Oh my gosh, they are so sweet! I love fuzzy kittens. :)


----------



## jonsgirl (Nov 7, 2003)

kristi said:


> Wow, they're beautiful. Perhaps you should name them after a set of famous sisters. At the moment, though, I can't think of any! :lol:


Good Idea!!!!

Mary Kate and Ashley. hee hee.
Thelma and Louise
Marcia and Jan. (Marcia Marcia Marcia!!!!!)
Wynonna and Ashley
Britney and Jamie Lynn
Zsa Zsa and Eva

Paris and Nikki ( :roll: )


----------



## Heather102180 (Nov 19, 2003)

They are cute. Name em Salt and Pepper :lol:


----------



## CATTYBIRD (Jan 24, 2004)

Cute kittens!


----------



## Padunk (Oct 20, 2003)

Adorable longhairs!


----------



## stormy (Dec 7, 2003)

They are sooo cute!!!  
What a great Valentine gift for you, how about Valentines names like Cupid, Venus...Oh, that's all I can think of.....anyone else know a good Valentine name???


----------



## Lori (Jun 8, 2003)

Beautiful kittens!


----------



## Mike (Jan 27, 2004)

Kerri, they are adorable!

I am excited for you. Go ahead, just ~try~ and get some sleep tonight. :wink: 

The only sounds coming from Kerri's home are the words, "Is it Saturday yet, is it Saturday yet, is it Saturday yet..."

Mike


----------



## CATTYBIRD (Jan 24, 2004)

Cute kittens!


----------



## KerriKitty (Feb 10, 2004)

Mike said:


> Kerri, they are adorable!
> 
> I am excited for you. Go ahead, just ~try~ and get some sleep tonight. :wink:
> 
> ...


That is precisely what's going through my head right now!! :lol: 

Thanks for the compliments everyone!!


----------



## Jeanie (Jun 18, 2003)

I'm so happy for you. The cats are just beautiful. I hope you get some sleep, but I know how excited you must be!  This is like going to bed on Christmas Eve when you were a child.


----------



## kitkat (Sep 22, 2003)

They are sooo cute and they have very pretty colors too! Congratulations.... :lol:


----------



## wookie130 (Feb 1, 2004)

Awww...what a pair of lovely girls!!!! I just love their fuzzy coats. There are a lot of famous female duo names that could be given...

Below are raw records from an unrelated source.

-- ==== Sys2Proof/Machine/Enclave.lean ====
section
/-! DEFINITION. The Hizal enclave: request channels (R419 to R423), signed images (R424 to R427), the key store (R428 to
R433), sealing and its counters (R439 to R441), TCG and SPDM (R376, R442, R443), and the round engines (R434 to R438). -/

namespace Sys2Proof.Machine

/-- The class-specific causes of the enclave (R446). -/
abbrev heStFail : Nat := 8
abbrev heVfail : Nat := 9
abbrev heKeyRot : Nat := 10
abbrev heEngOff : Nat := 11
abbrev heRsvFail : Nat := 12
abbrev heRqOvf : Nat := 13

/-- Status codes (R420). -/
abbrev hsOk : Nat := 0x00
abbrev hsChannel : Nat := 0x01
abbrev hsBad : Nat := 0x02
abbrev hsSig : Nat := 0x03
abbrev hsSvn : Nat := 0x04
abbrev hsDigest : Nat := 0x05
abbrev hsNoKey : Nat := 0x06
abbrev hsNoSlot : Nat := 0x07
abbrev hsRotate : Nat := 0x08
abbrev hsReset : Nat := 0x09
abbrev hsNotReady : Nat := 0x0A
abbrev hsTcg : Nat := 0x0B

/-! ### Memory accesses of the enclave -/

/-- Bytes lie in system SRAM or in DRAM (R420). -/
def State.inWork (s : State) (a n : Nat) : Bool :=
  n == 0 || (match s.region a with
    | some .sysSram => s.region (a + n - 1) == some .sysSram
    | some .dram => s.region (a + n - 1) == some .dram
    | _ => false)

/-- Bytes stored in system SRAM or in DRAM; none are stored elsewhere. -/
def State.memPut (s : State) (a : Nat) (l : List Byte) : State :=
  if !s.inWork a l.length then s
  else if dramBase ≤ a then (s.spanWrite (l.length + 1) a l).1 else (s.setBytes a l).sramWritten a l.length

/-- A 64-bit value in memory. -/
def State.quad (s : State) (a : Nat) : Nat := (s.word a).toNat + 2 ^ 32 * (s.word (a + 4)).toNat

/-- A little-endian number from bytes. -/
def leNat : List Byte → Nat
  | [] => 0
  | b :: t => b.toNat + 256 * leNat t

/-- Bytes `a` to `a + n - 1` of a list. -/
def slice (l : List Byte) (a n : Nat) : List Byte := (l.drop a).take n

/-- Free bytes. -/
def State.freeBytes (s : State) (n : Nat) : List Byte := (List.range n).map (Config.freeByte s.freeCtr)

/-- The bits of a run of bytes, in the order that the CRC takes them: bytes in order, the most significant bit first. -/
def bitsOf (l : List Byte) : List Bool :=
  l.flatMap (fun b => [b.getLsbD 7, b.getLsbD 6, b.getLsbD 5, b.getLsbD 4, b.getLsbD 3, b.getLsbD 2, b.getLsbD 1, b.getLsbD 0])

/-- CRC-64 of the records in NOR and in the vault: the polynomial of R72, initial value 0 (R440, R477). -/
def crcRecord (l : List Byte) : Nat := (crc64 0 (bitsOf l)).toNat

/-! ### Request channels (R419 to R423) -/

/-- The requests that channel `c` holds. -/
def State.rqs (s : State) (c : Nat) : List HzlReq := s.hzl.reqs.toList.getD c []
/-- The state with channel `c`'s requests replaced. -/
def State.setRqs (s : State) (c : Nat) (l : List HzlReq) : State :=
  { s with hzl := { s.hzl with reqs := s.hzl.reqs.setIfInBounds c l } }
/-- OVF of a channel. -/
def rqOvf (c : Nat) : Field := F.HZL_RQc_STAT_OVF.at (0x10 * c)

/-- The owner of a channel (R419). -/
def rqOwner (e : Engine) (c : Nat) : Bool :=
  match e with
  | .service => c == 0
  | .core k => decide (c = (poolOf k).val + 1)
  | _ => false

/-- HZL_REQUEST_PUSH: ignored in a full channel, with OVF and RQ_OVF (R420). -/
def State.rqPush (s : State) (c : Nat) (v : Word) : State :=
  let l := s.rqs c
  if 8 ≤ l.length then (s.setF .hzl (rqOvf c) 1).err .hzl heRqOvf
  else s.setRqs c (l ++ [⟨v.toNat / 64 * 64, false⟩])

/-- HZL_REQUEST_PUSH (R420). -/
def execHzlRequestPush (eng : Engine) (c : Fin 3) (v : Word) (s : State) : Host.Outcome State Fault Refusal :=
  done s (fun s => s.access eng .store .hzl (Reg.HZL_RQc_PUSH + 0x10 * c.val) (if rqOwner eng c.val then none else some .accessDenied) (s.rqPush c.val v))

/-- The fields of a descriptor (R420). -/
def State.dOp (s : State) (a : Nat) : Nat := (s.word a).toNat % 2 ^ 16
def State.dTag (s : State) (a : Nat) : Nat := (s.word a).toNat / 2 ^ 16
def State.dSrc (s : State) (a : Nat) : Nat := s.quad (a + 8)
def State.dSrcLen (s : State) (a : Nat) : Nat := (s.word (a + 16)).toNat
def State.dDst (s : State) (a : Nat) : Nat := s.quad (a + 24)
def State.dDstLen (s : State) (a : Nat) : Nat := (s.word (a + 32)).toNat
/-- Byte `i` of the descriptor. -/
def State.dByte (s : State) (a i : Nat) : Nat := (s.byte (a + i)).toNat
/-- The input bytes. -/
def State.dIn (s : State) (a : Nat) : List Byte := s.bytes (s.dSrc a) (s.dSrcLen a)

/-- The operations (R420). -/
abbrev hoVerify : Nat := 0x01
abbrev hoPatch : Nat := 0x02
abbrev hoMeasure : Nat := 0x03
abbrev hoSvn : Nat := 0x04
abbrev hoSpdm : Nat := 0x05
abbrev hoRsvWait : Nat := 0x06
abbrev hoRsvDone : Nat := 0x07
abbrev hoRsvLoad : Nat := 0x08
abbrev hoSecSend : Nat := 0x10
abbrev hoSecRecv : Nat := 0x11
abbrev hoNsKey : Nat := 0x12
abbrev hoNsErase : Nat := 0x13
abbrev hoSeal : Nat := 0x14
abbrev hoUnseal : Nat := 0x15

/-- An operation of the table. -/
def hoKnown (op : Nat) : Bool := decide (1 ≤ op ∧ op ≤ 8) || decide (0x10 ≤ op ∧ op ≤ 0x15)
/-- The channels that an operation is permitted on. -/
def hoChannel (op c : Nat) : Bool :=
  if op = hoSpdm then true else if op ≤ 8 then c == 0 else c == 1 || c == 2

/-- The PARAM bytes that an operation names (R421). -/
def hoNamed (op : Nat) : List Nat :=
  if op = hoVerify then [40, 41] else if op = hoMeasure then [40] else if op = hoSvn then [40, 41]
  else if op = hoSpdm then [40, 41, 42]
  else if op = hoRsvDone then [40, 41, 42, 43, 44, 45, 46, 47]
  else if op = hoRsvLoad then [40, 41, 42, 43]
  else if op = hoSecSend ∨ op = hoSecRecv then [40, 42, 43, 44, 45, 46, 47, 48, 49, 50, 51, 52, 53]
  else if op = hoNsKey ∨ op = hoNsErase then [44, 45, 46, 47]
  else []

/-- The descriptor is good: it lies in system SRAM, its addresses, and the PARAM bytes not named (R420, R421). -/
def State.dOk (s : State) (a : Nat) : Bool :=
  let op := s.dOp a
  s.region a == some .sysSram && s.inWork (s.dSrc a) (s.dSrcLen a)
    && (op == hoPatch || s.dDst a == 0 || s.inWork (s.dDst a) (s.dDstLen a))
    && (List.range 24).all (fun i => (hoNamed op).contains (40 + i) || s.dByte a (40 + i) == 0)

/-- The next request: the oldest of the channel whose turn it is, in round-robin order, past those held aside (R422). -/
def State.nextReq (s : State) : Option (Nat × Nat) :=
  ([0, 1, 2].map (fun k => (s.hzl.turn + k) % 3)).findSome? (fun c =>
    ((s.rqs c).find? (fun r => !r.held)).map (fun r => (c, r.addr)))

/-- A completion message goes to the pool's mailbox, or waits for an entry (R423); a pool in reset gets none. -/
def State.tell (s : State) (p : Fin 2) (m : Message) : State :=
  if s.unitState (.pool p) = stReset ∨ s.unitState (.pool p) = stOff then s
  else
    let r := s.mbxReserve p (engNum .enclave)
    if r.2 then r.1.mbxPush p (engNum .enclave) m
    else { s with hzl := { s.hzl with owed := s.hzl.owed ++ [(p.val, m)] } }

/-- A request completes: its output, OUT_LEN, STATUS with DONE, the channel's entry, the message (R423). -/
def State.finishReq (s : State) (c a st : Nat) (out : List Byte) : State :=
  let s1 := if out.isEmpty then s else s.memPut (s.dDst a) out
  let s2 := (s1.memPut (a + 36) (wordBytes (BitVec.ofNat 32 out.length))).memPut (a + 4)
    (wordBytes (BitVec.ofNat 32 (2 ^ 31 + st)))
  let l := (s2.rqs c).filter (fun r => r.addr != a)
  let s3 := s2.setRqs c l
  let s4 := if l.isEmpty then s3.setF .hzl (rqOvf c) 0 else s3
  if c = 0 then s4
  else
    s4.tell (if c = 1 then 0 else 1)
      ⟨BitVec.ofNat 32 (s.dTag a + 2 ^ 16 * c), BitVec.ofNat 32 (2 ^ 31 + st), 17⟩

/-- The request is held aside, and later ones run meanwhile (R422). -/
def State.holdReq (s : State) (c a : Nat) (b : Bool) : State :=
  s.setRqs c ((s.rqs c).map (fun r => if r.addr = a then { r with held := b } else r))

/-- The enclave executes its next request: refused while it is not ready, on another channel than the operation's, or with a
bad descriptor; a request of a reserved operation is refused by whichever row takes it (R417, R420). -/
def State.request (s : State) (op : Nat) (act : State → Nat → Nat → State) : State :=
  if s.inReset .hzl then s.ignore
  else
    match s.nextReq with
    | none => s.ignore
    | some (c, a) =>
      let t : State := { s with hzl := { s.hzl with turn := (c + 1) % 3 } }
      if s.on .hzl F.HZL_STAT_ST_FAIL then t.finishReq c a hsNotReady []
      else if !s.on .hzl F.HZL_STAT_READY then s.wait
      else if !hoKnown (s.dOp a) then t.finishReq c a hsBad []
      else if s.dOp a != op then s.ignore
      else if !hoChannel op c then t.finishReq c a hsChannel []
      else if !s.dOk a then t.finishReq c a hsBad []
      else act t c a

/-- A request completes with output, if it fits in DST_LEN (R420). -/
def State.deliverReq (s : State) (c a : Nat) (out : List Byte) : State :=
  if s.dDst a = 0 then s.finishReq c a hsOk []
  else if s.dDstLen a < out.length then s.finishReq c a hsBad []
  else s.finishReq c a hsOk out

/-- ENCLAVE_MBX_RETRY (R423). -/
def State.mbxRetry (s : State) (p : Fin 2) : State :=
  match s.hzl.owed.find? (fun (e : Nat × Message) => e.1 == p.val) with
  | none => s.ignore
  | some e =>
    if s.unitState (.pool p) = stReset ∨ s.unitState (.pool p) = stOff then
      { s with hzl := { s.hzl with owed := s.hzl.owed.erase e } }
    else
      let r := s.mbxReserve p (engNum .enclave)
      if r.2 then
        ({ r.1 with hzl := { r.1.hzl with owed := r.1.hzl.owed.erase e } } : State).mbxPush p (engNum .enclave) e.2
      else s.wait

/-- ENCLAVE_MBX_RETRY (R423). -/
def execEnclaveMbxRetry (p : Fin 2) (s : State) : Host.Outcome State Fault Refusal :=
  done s (fun s => s.when (!s.inReset .hzl) (s.mbxRetry p))

/-! ### Signed images (R424 to R427) -/

/-- SHA-384 (DESIGN CHOICE, log entry 2). -/
def sha384 (l : List Byte) : List Byte := (List.range 48).map (Config.digest l)

/-- The OTP security version of a kind (R427). -/
def svnField (kind : Nat) : Field := if kind = 1 then F.HZL_SVN_FW else if kind = 2 then F.HZL_SVN_IDSAR else F.HZL_SVN_PATCH

/-- The fields of an envelope (R424). -/
def envMagic (l : List Byte) : Nat := leNat (slice l 0 4)
def envKind (l : List Byte) : Nat := leNat (slice l 4 2)
def envSigner (l : List Byte) : Nat := leNat (slice l 6 1)
def envSvn (l : List Byte) : Nat := leNat (slice l 7 1)
def envLength (l : List Byte) : Nat := leNat (slice l 8 4)
def envEnc (l : List Byte) : Bool := leNat (slice l 12 4) % 2 == 1
def envBody (l : List Byte) : List Byte := slice l 192 (envLength l)

/-- The signer that R425 names for a kind. -/
def State.signerOk (s : State) (kind signer : Nat) : Bool :=
  if kind = 3 then signer == 0 else if s.on .hzl F.HZL_SVN_MKEY then signer == 1 else signer == 0

/-- Verification of a signed image: 0, or the status it fails with (R424, R425, R427). -/
def State.verify (s : State) (kind : Nat) (l : List Byte) : Nat :=
  if envMagic l != 0x487A5331 || envKind l != kind || !s.signerOk kind (envSigner l) then hsSig
  else if !Config.sigOk (slice l 0 96 ++ slice l 96 96) then hsSig
  else if (envBody l).length != envLength l || sha384 (envBody l) != slice l 32 48 then hsDigest
  else if envSvn l < s.f .hzl (svnField kind) then hsSvn
  else hsOk

/-- The count of images verified or refused (R444, R446). -/
def State.verified (s : State) (st : Nat) : State :=
  if st = hsOk then s.count64 .hzl Reg.HZL_CNT_VERIFY_LO else (s.count64 .hzl Reg.HZL_CNT_VFAIL_LO).err .hzl heVfail

/-- VERIFY (R424). -/
def execHzlVerify (s : State) : Host.Outcome State Fault Refusal :=
  done s (fun s => s.request hoVerify (fun t c a =>
    let kind := t.dByte a 40 + 256 * t.dByte a 41
    if kind ≠ 1 ∧ kind ≠ 2 then t.finishReq c a hsBad []
    else
      let l := t.dIn a
      let st := t.verify kind l
      if st = hsOk then
        (if t.dDst a ≠ 0 ∧ t.dDstLen a < envLength l then t.finishReq c a hsBad []
         else (t.verified st).deliverReq c a (envBody l))
      else (t.verified st).finishReq c a st []))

1. Cagny & Lacey (I don't know if these are the correct spellings)
2. Mona & Lisa
3. Monica and Rachel (or you could throw Phoebe in there)
4. Betty and Veronica (from the Archie comics)
5. Eva and Zsa-Zsa (think "Green Acres")
6. Serena and Venus 
7. Thelma and Louise 

I supposed you snatched them up already today...let us know how they're coming along at home!


----------



## KerriKitty (Feb 10, 2004)

I brought them home today! They were so good on the ride home - it was a 2 hour drive and they slept most of the way. I had everything set up for them before I left, so when I brought them in, I opened the carrier and let them come out on their own. I showed each of them where their litter box and food was, and then let them explore. Actually, before they started to explore, they found a hiding spot to stay in for a while  Every now and then they come out and take a look around, sniffing and getting to know the place though. Right now they're both huddled together behind my couch and I'm going to let them come out when they're ready.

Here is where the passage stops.